Source code for sklift.metrics.metrics

import warnings
import numpy as np
from sklearn.utils.extmath import stable_cumsum
from sklearn.utils.validation import check_consistent_length
from sklearn.metrics import auc


[docs]def uplift_curve(y_true, uplift, treatment):
    """Compute Uplift curve

    This is a general function, given points on a curve.  For computing the
    area under the Uplift Curve, see :func:`uplift_auc_score`.

    Args:
        y_true (1d array-like): Correct (true) target values.
        uplift (1d array-like): Predicted uplift, as returned by a model.
        treatment (1d array-like): Treatment labels.

    Returns:
        array (shape = [>2]), array (shape = [>2]): Points on a curve.

    See also:
        :func:`uplift_auc_score`: Compute the area under the Uplift curve.

        :func:`plot_uplift_qini_curves`: Plot Uplift and Qini curves.
    """

    # ToDo: Добавить проверки на наличие обоих классов в столбце treatment
    # ToDo: Добавить проверку на наличие обоих классов в  y_true для каждого уникального значения из столбца treatment

    y_true, uplift, treatment = np.array(y_true), np.array(uplift), np.array(treatment)
    desc_score_indices = np.argsort(uplift, kind="mergesort")[::-1]
    y_true, uplift, treatment = y_true[desc_score_indices], uplift[desc_score_indices], treatment[desc_score_indices]
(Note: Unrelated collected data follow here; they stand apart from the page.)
-- ==== Sys2Proof/Laws/FramesGalley.lean ====
section
/-!
SUPPORT. What each operation of Machine/Galley.lean may change, one lemma each.
-/

namespace Sys2Proof.Machine

set_option Elab.async false

open Sys2Proof

theorem State.pressImp_rf (s x1 x2 x3 x4) :
    RF vS [.freeCtr, .octets, .galley, .pot, .alarms] [0x600004, 0x610009, 0x61000A, 0x630002, 0xB20006, 0xB20007, 0xB2000F] s (State.pressImp s x1 x2 x3 x4) := by
  unfold State.pressImp
  extract_lets v0 v1 v2 v3 v4 v5 v6 v7 v8 v9 v10 v11
  refine rf_cut (W := vS) v8 ?_ (fun h12 => ?_)
  · unfold v8
    refine rf_upd (b := s) ?_ ⟨fun f hf hv => by cases f <;> first | exact absurd (by decide) hf | exact absurd rfl hv | rfl | exact ⟨rfl, rfl⟩ | exact ⟨rfl, rfl, rfl, rfl, rfl⟩, Or.inr fun _ _ => rfl⟩ (Keeps.of rfl (Nat.le_refl _) rfl)
    exact rf_refl
  refine rf_cut (W := vS) v9 ?_ (fun h13 => ?_)
  · unfold v9
    refine rf_step (State.bump_rf _ _ _) rfl rfl ?_
    exact h12
  refine rf_cut (W := vS) v10 ?_ (fun h14 => ?_)
  · unfold v10
    refine rf_step (State.bump_rf _ _ _) rfl rfl ?_
    exact h13
  refine rf_cut (W := vS) v11 ?_ (fun h15 => ?_)
  · unfold v11
    refine rf_step (State.setNum_rf _ _ _ _) rfl rfl ?_
    exact h14
  refine rf_step (State.stallEval_rf _ _) rfl rfl ?_
  refine rf_step (State.trace_rf _ _) rfl rfl ?_
  refine rf_step (State.peak_rf _ _ _ _) rfl rfl ?_
  exact h15

theorem State.pressEntry_rf (x0 x1 x2 s x4) :
    RF vS [.freeCtr, .octets, .galley, .pot, .alarms] [0x600004, 0x600005, 0x600006, 0x610009, 0x61000A, 0x630002, 0xB20006, 0xB20007, 0xB2000F] s (State.pressEntry x0 x1 x2 s x4) := by
  unfold State.pressEntry
  refine rf_ite (fun _h0 => ?_) (fun _h1 => ?_)
  · exact rf_refl
  · refine rf_ite (fun _h2 => ?_) (fun _h3 => ?_)
    · refine rf_step (State.bump_rf _ _ _) rfl rfl ?_
      exact rf_refl
    · split
      · rename_i w4 w5
        refine rf_step (State.bump_rf _ _ _) rfl rfl ?_
        exact rf_refl
      · rename_i w6 w7 w8
        extract_lets v9
        refine rf_ite (fun _h10 => ?_) (fun _h11 => ?_)
        · refine rf_step (State.bump_rf _ _ _) rfl rfl ?_
          exact rf_refl
        · refine rf_ite (fun _h12 => ?_) (fun _h13 => ?_)
          · refine rf_step (State.raise_rf _ _ _ _ _) rfl rfl ?_
            refine rf_step (State.bump_rf _ _ _) rfl rfl ?_
            exact rf_refl
          · refine rf_ite (fun _h14 => ?_) (fun _h15 => ?_)
            · refine rf_step (State.raise_rf _ _ _ _ _) rfl rfl ?_
              refine rf_step (State.bump_rf _ _ _) rfl rfl ?_
              exact rf_refl
            · refine rf_step (State.pressImp_rf _ _ _ _ _) rfl rfl ?_
              exact rf_refl

theorem execPress_rf (x0 s) :
    RF vOut [.freeCtr, .octets, .galley, .pot, .alarms] [0x600004, 0x600005, 0x600006, 0x610009, 0x61000A, 0x630002, 0xB20006, 0xB20007, 0xB2000F] s (execPress x0 s) := by
  unfold execPress
  extract_lets v0 v1 v2
  refine rf_cut (W := vS) v2 ?_ (fun h3 => ?_)
  · unfold v2
    refine rf_upd (b := s) ?_ ⟨fun f hf hv => by cases f <;> first | exact absurd (by decide) hf | exact absurd rfl hv | rfl | exact ⟨rfl, rfl⟩ | exact ⟨rfl, rfl, rfl, rfl, rfl⟩, Or.inr fun _ _ => rfl⟩ (Keeps.of rfl (Nat.le_refl _) rfl)
    exact rf_refl
  refine rf_ite (fun _h4 => ?_) (fun _h5 => ?_)
  · refine rf_next ?_
    refine rf_foldl ?_ (fun t6 x7 h8 => ?_)
    · exact h3
    · refine rf_step (State.pressEntry_rf _ _ _ _ _) rfl rfl ?_
      exact h8
  · refine rf_next ?_
    exact rf_refl

theorem State.releaseSlug_rf (s x1) :
    RF vS [.galley] [] s (State.releaseSlug s x1) := by
  unfold State.releaseSlug
  split
  · rename_i w0 w1 w2
    refine rf_ite (fun _h3 => ?_) (fun _h4 => ?_)
    · refine rf_ite (fun _h5 => ?_) (fun _h6 => ?_)
      · refine rf_step (State.makeReady_rf _ _ _) rfl rfl ?_
        exact rf_refl
      · refine rf_step (State.setSlug_rf _ _ _) rfl rfl ?_
        exact rf_refl
    · exact rf_refl
  · rename_i w7 w8
    exact rf_refl

theorem State.releaseCounter_rf (s x1) :
    RF vS [.freeCtr, .octets, .galley, .edge, .front, .fab, .pot, .alarms] [0x60001D, 0x620007, 0x620009, 0x630003, 0x630005, 0xB20006, 0xB20007, 0xB2000F] s (State.releaseCounter s x1) := by
  unfold State.releaseCounter
  split
  · rename_i w0 w1 w2
    refine rf_ite (fun _h3 => ?_) (fun _h4 => ?_)
    · refine rf_step (State.fireCounter_rf _ _ _) rfl rfl ?_
      exact rf_refl
    · exact rf_refl
  · rename_i w5 w6
    exact rf_refl

theorem execImpressionRelease_rf (x0 s) :
    RF vOut [.freeCtr, .octets, .galley, .edge, .front, .fab, .pot, .alarms] [0x600002, 0x60001D, 0x620007, 0x620009, 0x630003, 0x630005, 0xB20006, 0xB20007, 0xB2000F] s (execImpressionRelease x0 s) := by
  unfold execImpressionRelease
  split
  · rename_i w0 w1
    refine rf_next ?_
    exact rf_refl
  · rename_i w2 w3 w4
    extract_lets v5 v6 v7 v8
    refine rf_cut (W := vS) v5 ?_ (fun h9 => ?_)
    · unfold v5
      refine rf_step (State.setImp_rf _ _ _) rfl rfl ?_
      exact rf_refl
    refine rf_cut (W := vS) v6 ?_ (fun h10 => ?_)
    · unfold v6
      refine rf_foldl ?_ (fun t11 x12 h13 => ?_)
      · exact h9
      · refine rf_step (State.releaseSlug_rf _ _) rfl rfl ?_
        exact h13
    refine rf_cut (W := vS) v7 ?_ (fun h14 => ?_)
    · unfold v7
      refine rf_step (State.peak_rf _ _ _ _) rfl rfl ?_
      exact h10
    refine rf_cut (W := vS) v8 ?_ (fun h15 => ?_)
    · unfold v8
      refine rf_foldl ?_ (fun t16 x17 h18 => ?_)
      · exact h14
      · refine rf_step (State.releaseCounter_rf _ _) rfl rfl ?_
        exact h18
    refine rf_ite (fun _h19 => ?_) (fun _h20 => ?_)
    · refine rf_next ?_
      exact rf_refl
    · refine rf_next ?_
      refine rf_step (State.settle_rf _ _) rfl rfl ?_
      exact h15

theorem execCounterFireBy_rf (x0 s) :
    RF vOut [.freeCtr, .octets, .galley, .edge, .front, .fab, .pot, .alarms] [0x60001D, 0x620007, 0x620009, 0x630003, 0x630005, 0xB20006, 0xB20007, 0xB2000F] s (execCounterFireBy x0 s) := by
  unfold execCounterFireBy
  split
  · rename_i w0 w1
    refine rf_next ?_
    exact rf_refl
  · rename_i w2 w3 w4
    extract_lets v5
    refine rf_ite (fun _h6 => ?_) (fun _h7 => ?_)
    · refine rf_ite (fun _h8 => ?_) (fun _h9 => ?_)
      · refine rf_next ?_
        refine rf_step (State.fireCounter_rf _ _ _) rfl rfl ?_
        exact rf_refl
      · refine rf_ite (fun _h10 => ?_) (fun _h11 => ?_)
        · refine rf_next ?_
          exact rf_refl
        · refine rf_next ?_
          refine rf_step (State.fireCounter_rf _ _ _) rfl rfl ?_
          exact rf_refl
    · refine rf_next ?_
      exact rf_refl

theorem execCompletionReport_rf (x0 s) :
    RF vOut [.freeCtr, .values, .octets, .galley, .edge, .front, .fab, .pot, .res, .alarms] [0x600008, 0x600009, 0x60000A, 0x60000E, 0x60000F, 0x600013, 0x60001D, 0x620007, 0x620009, 0x80000E, 0xB20006, 0xB20007, 0xB2000F] s (execCompletionReport x0 s) := by
  unfold execCompletionReport
  refine rf_next ?_
  refine rf_step (State.complete_rf _ _) rfl rfl ?_
  refine rf_step (State.reportSide_rf _ _ _) rfl rfl ?_
  exact rf_refl

theorem State.expire_rf (s x1 x2) :
    RF vS [.freeCtr, .octets, .galley, .edge, .front, .fab, .pot, .alarms] [0x600008, 0x600009, 0x60000A, 0x60000B, 0x60001D, 0x620007, 0x620009, 0xB20006, 0xB20007, 0xB2000F] s (State.expire s x1 x2) := by
  unfold State.expire
  split
  · rename_i w0 w1
    refine rf_step (State.expireSlug_rf _ _ _) rfl rfl ?_
    exact rf_refl
  · rename_i w2 w3
    refine rf_step (State.abortImp_rf _ _ _) rfl rfl ?_
    refine rf_step (State.endSlug_rf _ _ _ _) rfl rfl ?_
    exact rf_refl
  · rename_i w4 w5
    exact rf_refl

theorem execDeadlineExpiry_rf (x0 s) :
    RF vOut [.freeCtr, .octets, .galley, .edge, .front, .fab, .pot, .alarms] [0x600008, 0x600009, 0x60000A, 0x60000B, 0x60001D, 0x620007, 0x620009, 0xB20006, 0xB20007, 0xB2000F] s (execDeadlineExpiry x0 s) := by
  unfold execDeadlineExpiry
  split
  · rename_i w0 w1 w2
    refine rf_ite (fun _h3 => ?_) (fun _h4 => ?_)
    · refine rf_next ?_
      refine rf_step (State.expire_rf _ _ _) rfl rfl ?_
      exact rf_refl
    · refine rf_next ?_
      exact rf_refl
  · rename_i w5 w6
    refine rf_next ?_
    exact rf_refl

theorem execLateHorizonExpiry_rf (x0 s) :
    RF vOut [.freeCtr, .octets, .galley, .edge, .front, .fab, .pot, .alarms] [0x600008, 0x600009, 0x60000A, 0x60001D, 0x620007, 0x620009, 0xB20006, 0xB20007, 0xB2000F] s (execLateHorizonExpiry x0 s) := by
  unfold execLateHorizonExpiry
  split
  · rename_i w0 w1 w2
    refine rf_ite (fun _h3 => ?_) (fun _h4 => ?_)
    · refine rf_next ?_
      refine rf_step (State.expireSlug_rf _ _ _) rfl rfl ?_
      exact rf_refl
    · refine rf_next ?_
      exact rf_refl
  · rename_i w5 w6
    refine rf_next ?_
    exact rf_refl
    y_true_ctrl, y_true_trmnt = y_true.copy(), y_true.copy()

    y_true_ctrl[treatment == 1] = 0
    y_true_trmnt[treatment == 0] = 0

    distinct_value_indices = np.where(np.diff(uplift))[0]
    threshold_indices = np.r_[distinct_value_indices, uplift.size - 1]

    num_trmnt = stable_cumsum(treatment)[threshold_indices]
    y_trmnt = stable_cumsum(y_true_trmnt)[threshold_indices]

    num_all = threshold_indices + 1

    num_ctrl = num_all - num_trmnt
    y_ctrl = stable_cumsum(y_true_ctrl)[threshold_indices]

    curve_values = (np.divide(y_trmnt, num_trmnt, out=np.zeros_like(y_trmnt), where=num_trmnt != 0) -
                    np.divide(y_ctrl, num_ctrl, out=np.zeros_like(y_ctrl), where=num_ctrl != 0)) * num_all

    if num_all.size == 0 or curve_values[0] != 0 or num_all[0] != 0:
        # Add an extra threshold position if necessary
        # to make sure that the curve starts at (0, 0)
        num_all = np.r_[0, num_all]
        curve_values = np.r_[0, curve_values]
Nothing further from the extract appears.